Un juez del Poder Judicial del Estado de México sentenció a seis años de cárcel a Víctor N por el delito de despojo cometido en contra de Mariana Santana, hija de María Carlota, conocida como la abuelita sicaria de Chalco. Durante un juicio abreviado, el ahora sentenciado reconoció su responsabilidad en los hechos ocurridos en marzo de 2025 dentro de la Unidad Habitacional Ex Hacienda de Guadalupe. Tras admitir su culpabilidad, el acusado ofreció una disculpa pública a la propietaria del inmueble a través de una carta donde aceptó haber incurrido en una ocupación indebida.
La investigación estableció que el 27 de marzo de 2025, el sentenciado formó parte de un grupo de cinco personas que forzaron cerraduras y protecciones para invadir el predio. De acuerdo con las autoridades locales, Víctor N ha sido señalado como presunto integrante del Sindicato 22 de Octubre, una organización vinculada por la prensa del país a actividades ilícitas en la zona oriente del Estado de México, tales como extorsión, secuestro exprés y narcomenudeo. Esta condena se suma a los esfuerzos por desarticular grupos dedicados al despojo violento de viviendas en la región.
Además de la pena privativa de la libertad, la sentencia impuesta incluye el pago de una multa de 16 mil 971 pesos, así como la reparación del daño moral y material que supera los 25 mil pesos en conjunto.
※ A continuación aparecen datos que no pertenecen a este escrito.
-- ==== Sys2Proof/Machine/State.lean ====
section
/-! DEFINITION. The state of the machine as plain data: every piece INVENTORY.md lists. -/
namespace Sys2Proof.Machine

/-- Why the machine stops. -/
inductive Fault where
  /-- Raised by `exec` of a core instruction when no fragment is issuing: the hardware never does that. SAFE. -/
  | noFragment
  /-- Raised by `exec` of a pilot operation when no pilot is being stepped. SAFE. -/
  | noPilot
  deriving DecidableEq, Repr, Inhabited

/-- Why the model has no answer. -/
inductive Refusal where
  /-- An arm of `exec` that has no meaning yet. SAFE. -/
  | notModelled (mnemonic : String)
  deriving DecidableEq, Repr, Inhabited

/-- The two address spaces of R133. -/
inductive Space where
  | global | scratch
  deriving DecidableEq, Repr, Inhabited

/-- One register of a group, as an asynchronous write names it. -/
inductive RegRef where
  | v (lane reg : Nat)
  | s (reg : Nat)
  | p (lane reg : Nat)
  | pdg (lane : Nat)
  deriving DecidableEq, Repr, Inhabited

/-- An error that the check code of a register shows (R25): correctable or not, its syndrome, and the SEQ of its record once a reader has
met it (R27, R30). -/
structure RegFlaw where
  ref : RegRef
  bad : Bool
  synd : Nat
  seq : Option Word
  deriving DecidableEq, Repr, Inhabited

/-- The same of a 4-byte bank word of a scratchpad share, by its offset. -/
structure WordFlaw where
  off : Nat
  bad : Bool
  synd : Nat
  seq : Option Word
  deriving DecidableEq, Repr, Inhabited

/-- Where an element of a buffered or committed effect stands. -/
inductive ElemSt where
  /-- buffered or committed, not checked -/
  | fresh
  /-- translated and checked before its checked commit, not accepted by the core's L1 yet (R125, R159) -/
  | translated
  /-- accepted, translated and checked (R125) -/
  | checked
  /-- held for host-assisted page-fault service (R179) -/
  | held
  /-- parked in a fault queue (R156) -/
  | parked
  /-- performed -/
  | done
  /-- refused with a record (R181), or found in error -/
  | refused
  deriving DecidableEq, Repr, Inhabited

/-- One lane's part of an effect: address as formed, bytes or operands, and where it stands. -/
structure Elem where
  lane : Nat
  addr : Nat
  data : List Byte
  b : Nat
  c : Nat
  pa : Nat
  st : ElemSt
  deriving DecidableEq, Repr, Inhabited

/-- The four opcodes of a deferred atomic (Table 5.5). -/
inductive AtomKind where
  | atom | atoms | red | sred | bop
  deriving DecidableEq, Repr, Inhabited

/-- Special registers whose write takes effect at commit (Table 15.5). -/
inductive CommitReg where
  | fstat | sfrq | preempt | ldaerr
  deriving DecidableEq, Repr, Inhabited

/-- What a buffered effect does when it commits (Table 5.5). -/
inductive EffOp where
  | store (space : Space) (width : Nat) (release : Bool) (scope : Nat) (uniform : Bool)
  | atomic (kind : AtomKind) (sub ty : Nat) (x4 : Bool) (acq rel : Bool) (scope : Nat) (dest : Nat) (peer : Option Nat)
  | post (kind : QueueKind) (entry : Nat) (op : Nat) (body : List Byte) (seqReg : Nat) (counted : Bool)
  | mma (rec : List Word) (dbase dshape dstr : Nat) (seqReg : Nat)
  | lda (width : Nat)
  | dlog (sealNum : Nat)
  | spawn (q : Nat) (entry : Nat)
  | release
  | fence (mode scope : Nat)
  | icinv (addr len : Nat)
  | sysw (r : CommitReg) (v : Word)
  | gang (v : Word)
  | ring (attach cons bench : Bool) (addr : Nat)
  | savesplit
  | loadsplit
  | rret (v : DWord)
  deriving DecidableEq, Repr, Inhabited

/-- One effect of a trace: the index of its instruction, what it does, its lanes' parts. -/
structure Eff where
  ix : Nat
  op : EffOp
  elems : List Elem
  deriving DecidableEq, Repr, Inhabited

/-- A flow modifier (R126). -/
inductive Flow where
  | kill | callt (target : Nat) | rett | yield
  deriving DecidableEq, Repr, Inhabited

/-- A terminator that has issued, or `dead` when no lane is left active (R122). -/
inductive Term where
  | fin (target : Nat)
  /-- the successor stands in a scalar pair, read once the trace's scalar writes stand (R289) -/
  | finx (a : Nat)
  | join (target : Nat)
  | exit
  | bar (cluster : Bool) (num : Nat) (target : Nat)
  | push (bench : Bool) (ring : Nat) (va pd : Nat) (target : Nat)
  | pop (bench : Bool) (ring : Nat) (va pd : Nat) (target : Nat)
  | rcall (obj method : Nat) (tag : Word) (args : List Word) (sd : Nat) (target : Nat)
  | dead
  deriving DecidableEq, Repr, Inhabited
El juez también ordenó la devolución inmediata del inmueble a Mariana Santana, quien es descendiente de la mujer que cobró notoriedad por defender su propiedad contra invasores en el pasado. Con este fallo, el sistema judicial busca resarcir los daños patrimoniales causados a la víctima durante la ocupación ilegal del departamento.
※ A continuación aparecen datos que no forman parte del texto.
/-- A physical address of bench memory. -/
def isBench (pa : Nat) : Bool :=
  match tierOf pa with
  | some (.bench, _) => true
  | _ => false

/-- The L1 of its core has accepted a store element that is not performed at its home: the core's loads see it (Table 7.1). Bench bytes
and those of SO pages are seen at their home alone. -/
def inL1 (it : Item) (x : Elem) : Bool := x.st == .checked && (it.kind == 1 || it.kind == 2) && !isBench x.pa

/-- A committed store element counts for a load of a group on a core: its own group's at once (R160); another group's of the
same core when the L1 has accepted it, and the load's page is not SO (R159). -/
def forwards (it : Item) (x : Elem) (g core : Nat) (so : Bool) : Bool :=
  x.st != .done && x.st != .refused && (it.group == g || (!so && it.core == core && inL1 it x))

/-- Where an element lies: as it was translated, or as it would be now. -/
def elemPa (s : State) (it : Item) (x : Elem) (need : Need) : Option Nat :=
  if x.st = .fresh ∨ x.st = .held then
    match translate s it.core (dieOfCore it.core) it.part x.addr need with
    | .ok t => some t.pa
    | .error _ => none
  else some x.pa

/-- Committed stores not yet performed, forwarded over bytes of global memory at va and pa (R160): by where they lie, and by virtual
address where they do not translate; one that a seal refuses is no part of a sealed page's bytes (R51, R175). -/
def forwardGlobal (s : State) (g : Group) (va pa : Nat) (so : Bool) (bs : List Byte) : List Byte :=
  s.pipe.foldl (fun bs it =>
    match it.eff.op with
    | .store .global _ _ _ _ =>
      it.eff.elems.foldl (fun bs x =>
        if forwards it x g.uid g.core so then
          match elemPa s it x .write with
          | some p => overlay bs pa p x.data
          | none => if it.part = g.part ∧ sealedPa s pa = false then overlay bs va x.addr x.data else bs
        else bs) bs
    | _ => bs) bs

/-- The L1 copy of the line of a physical address. -/
def l1Copy (s : State) (core pa : Nat) : Option (List Byte) :=
  (s.l1.find? fun x => x.1 == core && x.2.1 == pa / 64 * 64).map (·.2.2)

/-- The L1 copy that serves a load: a plain access of an RC or UO page of HBM or of the second tier (R159). -/
def servedByL1 (s : State) (g : Group) (x : Xlat) (atHome : Bool) : Option (List Byte) :=
  if atHome || x.ord == 0 || x.tier == .bench then none else l1Copy s g.core x.pa

/-- Bytes of global memory as a load sees them before forwarding: an L1 copy, else the home (R159). -/
def loadGlobal (s : State) (g : Group) (x : Xlat) (atHome : Bool) (n : Nat) : List Byte :=
  match servedByL1 s g x atHome with
  | some line => takeAt line (x.pa % 64) n
  | none => pread s x.pa n

/-- Drop a core's L1 copy of one line, or of all its RC and UO lines (R163, R352). -/
def l1Drop (s : State) (core pa : Nat) : State :=
  { s with l1 := s.l1.filter fun x => !(x.1 == core && x.2.1 == pa / 64 * 64) }
def l1DropAll (s : State) (core : Nat) : State := { s with l1 := s.l1.filter fun x => x.1 != core }

/-- A core's own store or atomic, once performed, also stands in the core's copy of its line: the L1 is write-through (R159). -/
def l1Write (s : State) (core pa : Nat) (d : List Byte) : State :=
  { s with l1 := s.l1.map fun x =>
      if x.1 == core && x.2.1 == pa / 64 * 64 then (x.1, x.2.1, putAt x.2.2 (pa % 64) d) else x }

/-- A deferred atomic of the group over the bytes at va and pa, or a ring's count there, is committed and not performed: the load waits
(R160, R307). -/
def atomicPending (s : State) (g : Group) (va pa n : Nat) : Bool :=
  s.pipe.any fun it => it.group == g.uid &&
    (match it.eff.op with
     | .atomic kind _ ty x4 _ _ _ _ peer =>
       kind != .atoms && peer.isNone &&
         it.eff.elems.any fun x =>
           let m := if x4 then 16 else if ty == 2 || ty == 3 || ty == 5 then 8 else 4
           x.st != .done && x.st != .refused &&
             (match elemPa s it x .update with
              | some p => decide (p < pa + n) && decide (pa < p + m)
              | none => decide (x.addr < va + n) && decide (va < x.addr + m))
     | .ring _ _ true _ => it.eff.elems.any fun x => x.st != .done && decide (x.addr < va + n) && decide (va < x.addr + 64)
     | _ => false)

end Sys2Proof.Machine
end

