-- ==== Sys2Proof/Machine/Front.lean ====
section
/-! DEFINITION. What a fragment issues in a step, and its faults at fetch (R54, R101, R119, R143, R156, R284, R285, R414). -/
namespace Sys2Proof.Machine

/-- A fetch that fails as a fragment enters a trace: page-fault service takes its place where the partition has it (R143). -/
def entryFetchFault (s : State) (g : Group) (n : Node) (fault : Nat) : State :=
  if faultCause fault != 0 && pageAssisted s g && g.landing.isNone then
    match raiseService s g.part g.uid
        { class_ := 1, access := 3, cause := faultCause fault, who := whoOf g, addr := faultAddr fault,
          count := (lanesOf n.mask).length, serial := g.serial } with
    | (s1, t) => s1.setGroup (g.setNode { n with st := .service t (s63Of 5 3 51 0) 4 })
  else entryFault s g n fault

/-- Fetch for fragment n of group g (R101, R119, R143, R414). -/
def fetchFor (s : State) (gid nix : Nat) : Fetched :=
  match s.group? gid with
  | none => .idle
  | some g =>
    match g.node? nix with
    | none => .idle
    | some n =>
      if !n.leaf || !canIssue s g n then .idle
      else
        match n.ctx with
        | none =>
          if n.trace % 4 ≠ 0 ∨ 2 ^ 55 ≤ n.trace then .fault (entryFault s g n 48)
          else if wordsHeld s g [] n.trace then .idle
          else
            let s1 := seeWords s g [] n.trace
            (match fetchWords s1 g [] n.trace with
             | .error e => .fault (entryFetchFault s1 g n e)
             | .ok ws => .instr s1 (instrOf ws))
        | some c =>
          if c.term.isSome || c.emul.isSome then .idle
          else if c.lastIx < c.ix then .fault (groupFault s g n c 48)
          else if wordsHeld s g c.fetched c.pc then .idle
          else
            let s1 := seeWords s g c.fetched c.pc
            match fetchWords s1 g c.fetched c.pc with
            | .error e => .fault (groupFault s1 g n c e)
            | .ok ws =>
              .instr (putCtx s1 g n { c with fetched := keepLines s1 g c.pc ws.length c.fetched }) (instrOf ws)

end Sys2Proof.Machine
end

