/-- SEL vd, va, vb, pc (R321). -/
def selSpec (o : LOp) (nr : Nat) : LaneSpec :=
  let pc := o.mod.toNat % 16
  let d := (kSel true).spec o (lenWords o.w2) nr
  { d with
    use := { d.use with pr := pc :: d.use.pr },
    body := fun g n c lane =>
      let p := g.rp lane pc
      (kSel (if o.sub = 0 then p == 1 else p != 0)).lane o g n c lane }
/-- SEL (R321). -/
def execSel (o : LOp) (s : State) : Host.Outcome State Fault Refusal := laneOp (selSpec o (curNregs s)) s

end Sys2Proof.Machine
end

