/-- An acquire atomic drops the L1 copies of its core as it is performed (R163). -/
def atomAcquire (s : State) (it : Item) : State :=
  match it.eff.op with
  | .atomic _ _ _ _ true _ sc _ _ => if it.kind != 2 && wideScope sc then l1DropAll s it.core else s
  | _ => s

/-- The cause that parks an atomic, if any: the bad word of a held line, an error of a second-tier device, a retry of a bank unit
(R156). -/
def parkCause (s : State) (pa n : Nat) (mf : Option MemFault) : Option Nat :=
  if badSpan s (homeDie pa) pa n then some 3
  else
    match mf, tierOf pa with
    | some .secondTier, some (.cxl, _) => some 1
    | some .bankRetry, some (.bench, _) => some 2
    | _, _ => none

/-- Park an element in its home's fault queue; while the queue is full the request is held at the home. -/
def park (s : State) (it : Item) (k : Nat) (x : Elem) (cause : Nat) : State :=
  let d := s.die (homeDie x.pa)
  if 256 ≤ d.parked.length then s
  else
    let byHost := match s.part? it.part with
      | some q => q.assisted 1
      | none => false
    let s1 := s.setDie (homeDie x.pa)
      { d with parked := d.parked ++ [{ id := it.id, elem := k, cause := cause, stage := 0, assisted := byHost }] }
    s1.setItem (it.setElem k { x with st := .parked })

/-- Perform an atomic of global memory at its home, which reads it: it may find an error (R27), and park. -/
def performAtomic (s0 : State) (it : Item) (k : Nat) (x : Elem) (n : Nat) (mf : Option MemFault) : State :=
  if parkedBlocks s0 x.pa n false then s0
  else if !reaches s0 (it.die) x.pa then refuseElem s0 it k x 9
  else
    let s := seeSpan s0 (it.die) x.pa n (some it.part) (it.core % 48)
    match parkCause s x.pa n mf with
    | some cause => park s it k x cause
    | none => resolve (atomAcquire (updateGlobal s it x) it) it k x .done

/-- Perform an ATOMS at its bank, which reads it. -/
def performAtoms (s0 : State) (it : Item) (k : Nat) (x : Elem) (n : Nat) : State :=
  let s := seeOffset s0 it.asGroup x.addr n
  match (scratchAt s it.asGroup x.addr n).bind fun w => w.1.badWord w.2 n with
  | some e => refuseElem s it k x (faultCode e)
  | none => resolve (atomAcquire (updateScratch s it x) it) it k x .done

/-- DEFERRED_ATOMIC_PERFORM: ATOM, ATOMS, RED and BOP (R357 to R361). -/
def execDeferredAtomicPerform (id elem : Nat) (mf : Option MemFault) (s : State) : Host.Outcome State Fault Refusal :=
  .next (match s.item? id with
    | none => s
    | some it =>
      match it.elem? elem with
      | none => s
      | some x =>
        if x.st != .checked || !elemReady s it elem x then s
        else
          match it.eff.op with
          | .atomic .sred _ _ _ _ _ _ _ _ => s
          | .atomic .atoms _ ty _ _ _ _ _ _ => performAtoms s it elem x (atomBytes ty)
          | .atomic _ _ ty x4 _ _ _ _ _ => performAtomic s it elem x (if x4 then 16 else atomBytes ty) mf
          | _ => s)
El caso ha mantenido el interés público debido a los antecedentes de la familia Santana y el historial de violencia en la zona de Chalco. Sin embargo, en esta ocasión el proceso se resolvió mediante los canales institucionales, logrando una condena que enfatiza la ilegalidad de las acciones de ocupación forzosa. Las autoridades mexiquenses reiteraron que mantienen vigilancia sobre este tipo de agrupaciones para prevenir nuevos casos de despojo y garantizar la seguridad jurídica de los habitantes en las unidades habitacionales.